Sucralose (Fig. 1c) was discovered in 1976. This non-nutritive sweetener is made from sucrose by a process that substitutes 3 chloride atoms for 3 hydroxyl groups on the sucrose molecule (FDA 2006). Sucralose is 450–650 times sweeter than sucrose, has a pleasant sweet taste and its quality and time intensity profile is very close to that of sucrose (Arora et al. 2009). It has a moderate synergy with other nutritive and non-nutritive sweeteners. (Beyts et al. 1995).

It is very much soluble in water and is stable over a wide range of pH and temperature. It does liberate HCl when stored at high temperature and produce some kind of discoloration (Beyts et al. 1995).

Synthesis

The synthesis of sucralose involves a series of selective protection and deprotection steps so that the 4-hydroxyl group can be converted to a chloro atom with inversion of configuration. Treatment of the free hydroxyl groups with sulfuryl chloride produce trichlorodisaccharide which is then deprotected to give the sucralose (Ager et al. 1998). The use of enzymes or microbial cultures to augment synthetic organic chemistry and carry our selected functionalization of complex molecule has been widely documented in the growing field of biocatalysis (Wong and Whitesides 1994).

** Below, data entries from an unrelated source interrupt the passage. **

/-- A destroy takes its place as a writer in the slot's flow of every joined channel, so that readers delivered later wait
behind it (R262, R271). -/
def State.queueDestroy (s : State) (x : Change) : State :=
  match x with
  | .destroy slot => s.port.joinedChans.foldl (fun (s : State) ch => s.upd ch (·.queueWriter slot)) s
  | _ => s

/-- PROVISION has taken effect and every joined channel has written its root records: the message completes (R439). -/
def State.provisionDone (s : State) : State :=
  match s.port.mgmt.messages.find? (fun m => m.code == 0x11 && m.started && m.result.isNone && m.change.isNone) with
  | none => s
  | some m =>
    if s.port.joinedChans.isEmpty || s.port.joinedChans.any (fun ch => (s.chan ch).keys.firstRoot) then s
    else s.completeChange m (0, []) (m.target.getD 0)

/-- The change whose target tide has come, fenced ones apart, takes effect (step 2 of R35). -/
def State.kerralBoundary (s : State) : State :=
  let s := s.provisionDone
  match s.port.mgmt.messages.find? (fun x => x.started && x.result.isNone) with
  | none => s
  | some m => match m.change, m.target, m.hold with
    | some x, some t, none =>
      if s.port.tide < t then s
      else
        let s := s.queueDestroy x
        if s.changeWaits x then s else s.applyChange m x
    | _, _, _ => s

/-! ### Fenced changes (R401) -/

/-- The fenced message under way. -/
def State.fencing (s : State) : Option KerralMsg :=
  s.port.mgmt.messages.find? (fun x => x.started && x.result.isNone && x.hold.isSome)

/-- From boundary H a channel holds the function's commands. -/
def State.fenceHold (s : State) (ch : Chan) : State :=
  match s.fencing with
  | none => s
  | some m => match m.hold, fencedFn m.code m.msg.body with
    | some h, some f =>
      if m.target.isSome || !s.port.joined ch || (s.chan ch).tide < h then s
      else s.upd ch (fun c => { c with fence := some (f, h) })
    | _, _ => s

/-- The channel has a command of the function, taken in before H, that has not passed its key read or binding. -/
def Channel.beforeFence (c : Channel) (f h : Nat) : Bool :=
  c.sched.items.any (fun x => x.fn == f && decide (x.pkt.intakeTide < h) && readsKeys x.op && !x.read && x.phase != .finished)
  || c.sched.fanout.any (fun k => k.hdr.function.toNat == f && decide (k.intakeTide < h))

/-- A channel's report of none; when every joined channel has reported, X is fixed. -/
def State.fenceReport (s : State) (ch : Chan) : State :=
  match s.fencing, (s.chan ch).fence with
  | some m, some (f, h) =>
    if m.target.isSome || !s.port.joined ch || (s.chan ch).beforeFence f h then s
    else
      let m' : KerralMsg := match ch with
        | .a => { m with noneA := true }
        | .b => { m with noneB := true }
      let all := s.port.joinedChans.all (fun c => match c with | .a => m'.noneA | .b => m'.noneB)
      let t := s.port.tide + 2
      s.updMsg m.counter (fun _ => { m' with target := if all then some t else none })
  | _, _ => s

/-- The held commands of a channel are released. -/
def Channel.liftFence (c : Channel) : Channel :=
  let c := ({ c with fence := none } : Channel).settle
  c.sched.items.foldl (fun c x => c.tryStart x.id true) c

/-- At boundary X the change applies in a channel and its held commands are released. -/
def State.fenceApply (s : State) (ch : Chan) : State :=
  match s.fencing with
  | none => s
  | some m => match m.change, m.target with
    | some x, some t =>
      if (s.chan ch).tide < t || (s.chan ch).fence.isNone then s
      else
        let s := s.upd ch (fun c => ((c.takeChange m.intakeNo x).1).liftFence)
        if s.port.joinedChans.any (fun c => (s.chan c).fence.isSome) then s
        else s.completeChange m (0, []) t
    | _, _ => s

/-- R401: FENCE_HOLD. -/
def execFenceHold (ch : Chan) (s : State) : Out := .next (s.fenceHold ch)

/-- R401: FENCE_REPORT. -/
def execFenceReport (ch : Chan) (s : State) : Out := .next (s.fenceReport ch)

/-- R401: FENCE_APPLY. -/
def execFenceApply (ch : Chan) (s : State) : Out := .next (s.finish (s.fenceApply ch))

/-! ### The response (R393, R396) -/

/-- The response of a completed message. -/
def KerralMsg.response (m : KerralMsg) (r : KerralResult) : MgmtOut :=
  { binding := m.msg.via.binding, eid := none, session := m.msg.via.session, type := 0x7E#7,
    body := kerralHeader m.code m.msg.reqId.toNat (12 + r.data.length) 1 ++ leBytes 2 r.result ++ zeros 2
            ++ leBytes 8 r.effect ++ r.data }

/-- The first completed message's response is sent. -/
def State.kerralRespond (s : State) : State :=
  match s.port.mgmt.messages.find? (fun x => x.result.isSome) with
  | none => s
  | some m => match m.result with
    | none => s
    | some r => s.onMgmt (fun y => { y with out := y.out ++ [m.response r],
                                            messages := y.messages.filter (fun x => x.counter != m.counter) })

/-- R397: KERRAL_RESPONSE. -/
def execKerralResponse (s : State) : Out := .next s.kerralRespond

/-- 600 s after its issue a nonce dies (R399). -/
def Mgmt.expireNonces (m : Mgmt) (tide : Nat) : Mgmt :=
  { m with nonces := m.nonces.filter (fun n => decide (tide < n.tide + 300000000)) }

/-- R399: NONCE_EXPIRY. -/
def execNonceExpiry (s : State) : Out := .next (s.onMgmt (fun m => m.expireNonces s.port.tide))

/-! ### The messages (R394) -/

/-- A message's arrival as a command. -/
def kerral (code : Nat) (m : Kerral) (s : State) : Out := .next (s.finish (s.kerralIn code m))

Metabolism and health aspect

Although sucralose is made from sugar, the human body does not recognize it as a sugar and does not metabolize it therefore it provides no calories. The bulk of sucralose ingested does not leave the gastrointestinal tract and is directly excreted in the feces while 11–27% of it is absorbed (Knight 1993). The amount that is absorbed from the gastro intestinal tract is largely removed from the blood stream by the kidneys and eliminated in the urine. As it is an organo chloride and some of which are known to have significant toxicity (Patel et al. 2006) but sucralose is not known to be toxic. In addition sucralose does not breakdown or dechlorinate. In determining the safety of sucralose, the FDA reviewed data from more than 110 studies in human and animals. Many of the studies were designed to identify possible toxic effects including carcinogenic reproductive and neurological effects but no such effects were found. Food and Drug Administration (FDA) approval is based on the findings that sucralose is safe for human consumption. U.S. Food and Drug Administration (USFDA) approved sucralose as a general-purpose sweetener. The acceptable daily intake (ADI) for sucralose in US is 5mg/kg body weight/day. The estimated daily intake for percentile consumers as calculated by USFDA is 1.6mg/kg body weight/day (USFDA 1999).

Saccharin

Saccharin (Fig. 1d) was discovered by Remson and Fahlberg in 1878 at the Johns Hopkings University, Baltimore. It is a non-nutritive sweetener of 1,2-benzoisothiazol-3-(2H) on 1,1 dioxide. Saccharin has an unpleasant bitter or metallic off taste. As the parent compound is only sparingly soluble in water, the sweetener is usually used as the sodium or calcium salt. Both salts are highly water soluble, 0.67 gms/ml.of water at room temperature (Priebem and Kauffman 1980). It is about 300 times sweeter than sucrose.

Synthesis

Chemical synthesis of saccharin involves the oxidation of the o-toluenesulfonamide with variety of agents like potassium permanganate (Tarbell and Tarbell 1978), chromic acid, electrochemically (Bennett et al. 1992) etc. to the corresponding carboxylic acid. The ortho isomer is dehydrated to give the sweetener. (Bennett et al. 1992; Drasar et al. 1972). Another process involves diazotization of methyl anthranilate and then treatment of the diazonium salt with sulfur dioxide and chloride gas to give the sulfonyl chloride which is then treated with ammonia to give saccharin (Tarbell and Tarbell 1978).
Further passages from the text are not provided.